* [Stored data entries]
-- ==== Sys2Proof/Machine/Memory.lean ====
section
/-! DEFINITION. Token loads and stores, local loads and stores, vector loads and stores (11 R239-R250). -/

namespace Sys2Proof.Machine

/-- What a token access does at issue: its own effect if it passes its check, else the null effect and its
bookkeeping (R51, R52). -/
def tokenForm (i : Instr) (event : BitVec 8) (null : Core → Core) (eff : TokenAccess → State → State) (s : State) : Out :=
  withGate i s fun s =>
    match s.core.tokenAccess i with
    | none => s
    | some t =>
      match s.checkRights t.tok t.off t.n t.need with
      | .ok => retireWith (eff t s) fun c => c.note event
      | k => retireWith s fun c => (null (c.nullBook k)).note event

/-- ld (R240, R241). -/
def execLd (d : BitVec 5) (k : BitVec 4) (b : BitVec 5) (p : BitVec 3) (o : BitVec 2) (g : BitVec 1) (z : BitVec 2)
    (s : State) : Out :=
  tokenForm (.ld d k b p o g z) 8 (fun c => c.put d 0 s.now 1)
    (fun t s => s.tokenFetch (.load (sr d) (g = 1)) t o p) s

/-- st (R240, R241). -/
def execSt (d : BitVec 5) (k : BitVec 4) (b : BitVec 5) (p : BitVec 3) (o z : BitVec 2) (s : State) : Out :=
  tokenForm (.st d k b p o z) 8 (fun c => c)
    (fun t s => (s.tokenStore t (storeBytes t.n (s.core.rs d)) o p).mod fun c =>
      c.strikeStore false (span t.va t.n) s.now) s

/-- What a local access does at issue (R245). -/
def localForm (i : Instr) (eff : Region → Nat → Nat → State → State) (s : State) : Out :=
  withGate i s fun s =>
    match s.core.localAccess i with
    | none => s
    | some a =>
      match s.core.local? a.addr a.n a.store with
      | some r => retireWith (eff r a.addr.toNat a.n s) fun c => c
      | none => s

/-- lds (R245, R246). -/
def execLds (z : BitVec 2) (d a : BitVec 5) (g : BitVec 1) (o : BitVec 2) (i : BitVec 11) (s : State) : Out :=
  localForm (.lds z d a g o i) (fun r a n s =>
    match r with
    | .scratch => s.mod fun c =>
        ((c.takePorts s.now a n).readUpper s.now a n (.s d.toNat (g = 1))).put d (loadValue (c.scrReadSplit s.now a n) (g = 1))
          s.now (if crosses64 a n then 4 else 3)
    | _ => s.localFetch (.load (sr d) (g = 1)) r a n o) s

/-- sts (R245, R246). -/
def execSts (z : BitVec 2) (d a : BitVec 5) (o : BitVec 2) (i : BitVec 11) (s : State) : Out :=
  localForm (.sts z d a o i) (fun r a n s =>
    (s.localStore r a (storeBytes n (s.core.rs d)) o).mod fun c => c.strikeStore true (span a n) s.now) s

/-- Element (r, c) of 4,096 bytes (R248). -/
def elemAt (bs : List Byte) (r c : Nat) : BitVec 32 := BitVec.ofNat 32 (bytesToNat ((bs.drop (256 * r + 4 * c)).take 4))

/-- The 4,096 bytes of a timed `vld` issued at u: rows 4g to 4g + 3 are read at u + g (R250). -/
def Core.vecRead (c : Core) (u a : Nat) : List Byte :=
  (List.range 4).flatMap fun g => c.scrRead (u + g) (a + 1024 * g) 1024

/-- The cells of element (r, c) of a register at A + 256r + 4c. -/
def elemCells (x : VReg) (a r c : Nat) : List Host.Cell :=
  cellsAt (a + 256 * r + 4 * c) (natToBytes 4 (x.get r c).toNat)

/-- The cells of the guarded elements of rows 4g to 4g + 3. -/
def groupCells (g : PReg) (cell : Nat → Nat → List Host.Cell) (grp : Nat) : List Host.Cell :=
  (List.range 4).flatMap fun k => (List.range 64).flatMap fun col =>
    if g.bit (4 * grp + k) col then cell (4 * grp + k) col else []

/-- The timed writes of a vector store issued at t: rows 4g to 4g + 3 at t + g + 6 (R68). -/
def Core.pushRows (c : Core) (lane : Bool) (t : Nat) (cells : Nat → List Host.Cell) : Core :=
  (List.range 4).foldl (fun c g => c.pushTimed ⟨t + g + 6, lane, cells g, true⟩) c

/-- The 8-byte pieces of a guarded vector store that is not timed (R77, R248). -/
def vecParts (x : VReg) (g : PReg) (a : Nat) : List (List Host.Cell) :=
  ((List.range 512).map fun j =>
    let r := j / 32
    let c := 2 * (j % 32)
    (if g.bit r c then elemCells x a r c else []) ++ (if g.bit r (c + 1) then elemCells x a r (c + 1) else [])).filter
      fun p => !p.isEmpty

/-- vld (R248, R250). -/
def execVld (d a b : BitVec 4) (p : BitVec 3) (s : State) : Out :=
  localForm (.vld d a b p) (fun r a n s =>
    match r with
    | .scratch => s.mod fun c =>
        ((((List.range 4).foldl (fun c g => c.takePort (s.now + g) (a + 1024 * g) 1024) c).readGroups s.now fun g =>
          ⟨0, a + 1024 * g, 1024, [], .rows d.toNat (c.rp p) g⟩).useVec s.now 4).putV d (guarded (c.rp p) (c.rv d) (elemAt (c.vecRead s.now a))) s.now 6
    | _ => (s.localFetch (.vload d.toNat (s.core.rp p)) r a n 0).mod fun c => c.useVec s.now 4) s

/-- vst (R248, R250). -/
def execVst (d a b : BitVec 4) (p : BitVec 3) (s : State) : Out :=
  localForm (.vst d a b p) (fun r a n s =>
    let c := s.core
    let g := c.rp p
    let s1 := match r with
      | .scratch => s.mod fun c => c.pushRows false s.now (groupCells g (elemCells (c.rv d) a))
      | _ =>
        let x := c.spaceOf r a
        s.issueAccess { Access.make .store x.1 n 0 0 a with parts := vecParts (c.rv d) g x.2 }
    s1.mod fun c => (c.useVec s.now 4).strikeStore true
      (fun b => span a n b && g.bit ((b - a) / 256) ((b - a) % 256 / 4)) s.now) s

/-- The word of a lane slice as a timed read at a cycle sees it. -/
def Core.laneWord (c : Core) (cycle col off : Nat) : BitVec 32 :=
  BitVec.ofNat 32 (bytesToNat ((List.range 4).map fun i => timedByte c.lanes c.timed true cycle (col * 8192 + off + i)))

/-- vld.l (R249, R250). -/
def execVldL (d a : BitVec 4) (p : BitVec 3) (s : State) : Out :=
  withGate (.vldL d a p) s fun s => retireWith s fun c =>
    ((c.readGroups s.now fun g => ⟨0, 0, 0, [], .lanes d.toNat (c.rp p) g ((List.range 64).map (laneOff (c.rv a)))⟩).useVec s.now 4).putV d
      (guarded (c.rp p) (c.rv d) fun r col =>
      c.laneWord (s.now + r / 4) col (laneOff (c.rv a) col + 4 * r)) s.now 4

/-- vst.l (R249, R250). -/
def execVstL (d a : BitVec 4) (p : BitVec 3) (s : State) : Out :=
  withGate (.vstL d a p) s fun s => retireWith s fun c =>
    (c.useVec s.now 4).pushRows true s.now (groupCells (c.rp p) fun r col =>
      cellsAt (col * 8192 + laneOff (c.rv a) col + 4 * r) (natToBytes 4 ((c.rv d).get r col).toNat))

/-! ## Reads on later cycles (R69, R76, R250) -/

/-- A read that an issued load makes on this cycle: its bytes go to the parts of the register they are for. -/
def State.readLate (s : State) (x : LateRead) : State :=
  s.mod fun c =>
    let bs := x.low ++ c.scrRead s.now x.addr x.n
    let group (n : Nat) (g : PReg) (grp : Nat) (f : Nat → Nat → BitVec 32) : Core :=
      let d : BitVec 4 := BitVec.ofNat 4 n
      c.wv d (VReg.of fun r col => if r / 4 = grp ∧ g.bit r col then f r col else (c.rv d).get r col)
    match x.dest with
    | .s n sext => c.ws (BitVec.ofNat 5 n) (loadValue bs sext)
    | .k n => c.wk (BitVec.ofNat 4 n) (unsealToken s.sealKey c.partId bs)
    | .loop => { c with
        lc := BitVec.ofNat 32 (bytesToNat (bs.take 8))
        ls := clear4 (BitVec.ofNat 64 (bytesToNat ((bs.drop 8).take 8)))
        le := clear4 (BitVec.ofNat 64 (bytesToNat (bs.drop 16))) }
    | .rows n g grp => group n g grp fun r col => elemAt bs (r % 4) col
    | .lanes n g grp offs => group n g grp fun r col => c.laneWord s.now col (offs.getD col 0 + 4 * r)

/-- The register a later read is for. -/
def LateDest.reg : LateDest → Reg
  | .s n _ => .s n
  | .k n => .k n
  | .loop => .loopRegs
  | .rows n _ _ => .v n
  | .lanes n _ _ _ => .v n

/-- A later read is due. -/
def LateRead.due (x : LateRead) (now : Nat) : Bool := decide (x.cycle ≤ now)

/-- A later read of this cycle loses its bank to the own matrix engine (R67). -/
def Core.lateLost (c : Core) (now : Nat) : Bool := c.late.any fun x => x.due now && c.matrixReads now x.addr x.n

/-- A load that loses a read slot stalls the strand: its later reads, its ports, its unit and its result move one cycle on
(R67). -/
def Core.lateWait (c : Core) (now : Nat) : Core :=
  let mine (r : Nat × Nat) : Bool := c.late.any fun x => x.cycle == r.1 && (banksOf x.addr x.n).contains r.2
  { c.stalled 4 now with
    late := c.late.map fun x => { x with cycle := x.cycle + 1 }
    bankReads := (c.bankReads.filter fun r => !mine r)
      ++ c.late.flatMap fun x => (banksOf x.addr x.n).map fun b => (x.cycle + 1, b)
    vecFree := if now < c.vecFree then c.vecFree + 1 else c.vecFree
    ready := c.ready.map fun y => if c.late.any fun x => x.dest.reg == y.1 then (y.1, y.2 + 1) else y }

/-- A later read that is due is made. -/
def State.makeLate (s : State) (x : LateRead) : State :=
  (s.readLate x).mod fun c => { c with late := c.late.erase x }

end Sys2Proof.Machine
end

* [TASK GOAL] Look above for the line with "(s.localStore r a" and the line with "let c := 2 * (j % 32)". Retype those two lines and every line between them exactly, adding nothing.

* [RESPONSE BOX]
    (s.localStore r a (storeBytes n (s.core.rs d)) o).mod fun c => c.strikeStore true (span a n) s.now) s

/-- Element (r, c) of 4,096 bytes (R248). -/
def elemAt (bs : List Byte) (r c : Nat) : BitVec 32 := BitVec.ofNat 32 (bytesToNat ((bs.drop (256 * r + 4 * c)).take 4))

/-- The 4,096 bytes of a timed `vld` issued at u: rows 4g to 4g + 3 are read at u + g (R250). -/
def Core.vecRead (c : Core) (u a : Nat) : List Byte :=
  (List.range 4).flatMap fun g => c.scrRead (u + g) (a + 1024 * g) 1024

/-- The cells of element (r, c) of a register at A + 256r + 4c. -/
def elemCells (x : VReg) (a r c : Nat) : List Host.Cell :=
  cellsAt (a + 256 * r + 4 * c) (natToBytes 4 (x.get r c).toNat)

/-- The cells of the guarded elements of rows 4g to 4g + 3. -/
def groupCells (g : PReg) (cell : Nat → Nat → List Host.Cell) (grp : Nat) : List Host.Cell :=
  (List.range 4).flatMap fun k => (List.range 64).flatMap fun col =>
    if g.bit (4 * grp + k) col then cell (4 * grp + k) col else []

/-- The timed writes of a vector store issued at t: rows 4g to 4g + 3 at t + g + 6 (R68). -/
def Core.pushRows (c : Core) (lane : Bool) (t : Nat) (cells : Nat → List Host.Cell) : Core :=
  (List.range 4).foldl (fun c g => c.pushTimed ⟨t + g + 6, lane, cells g, true⟩) c

/-- The 8-byte pieces of a guarded vector store that is not timed (R77, R248). -/
def vecParts (x : VReg) (g : PReg) (a : Nat) : List (List Host.Cell) :=
  ((List.range 512).map fun j =>
    let r := j / 32
    let c := 2 * (j % 32)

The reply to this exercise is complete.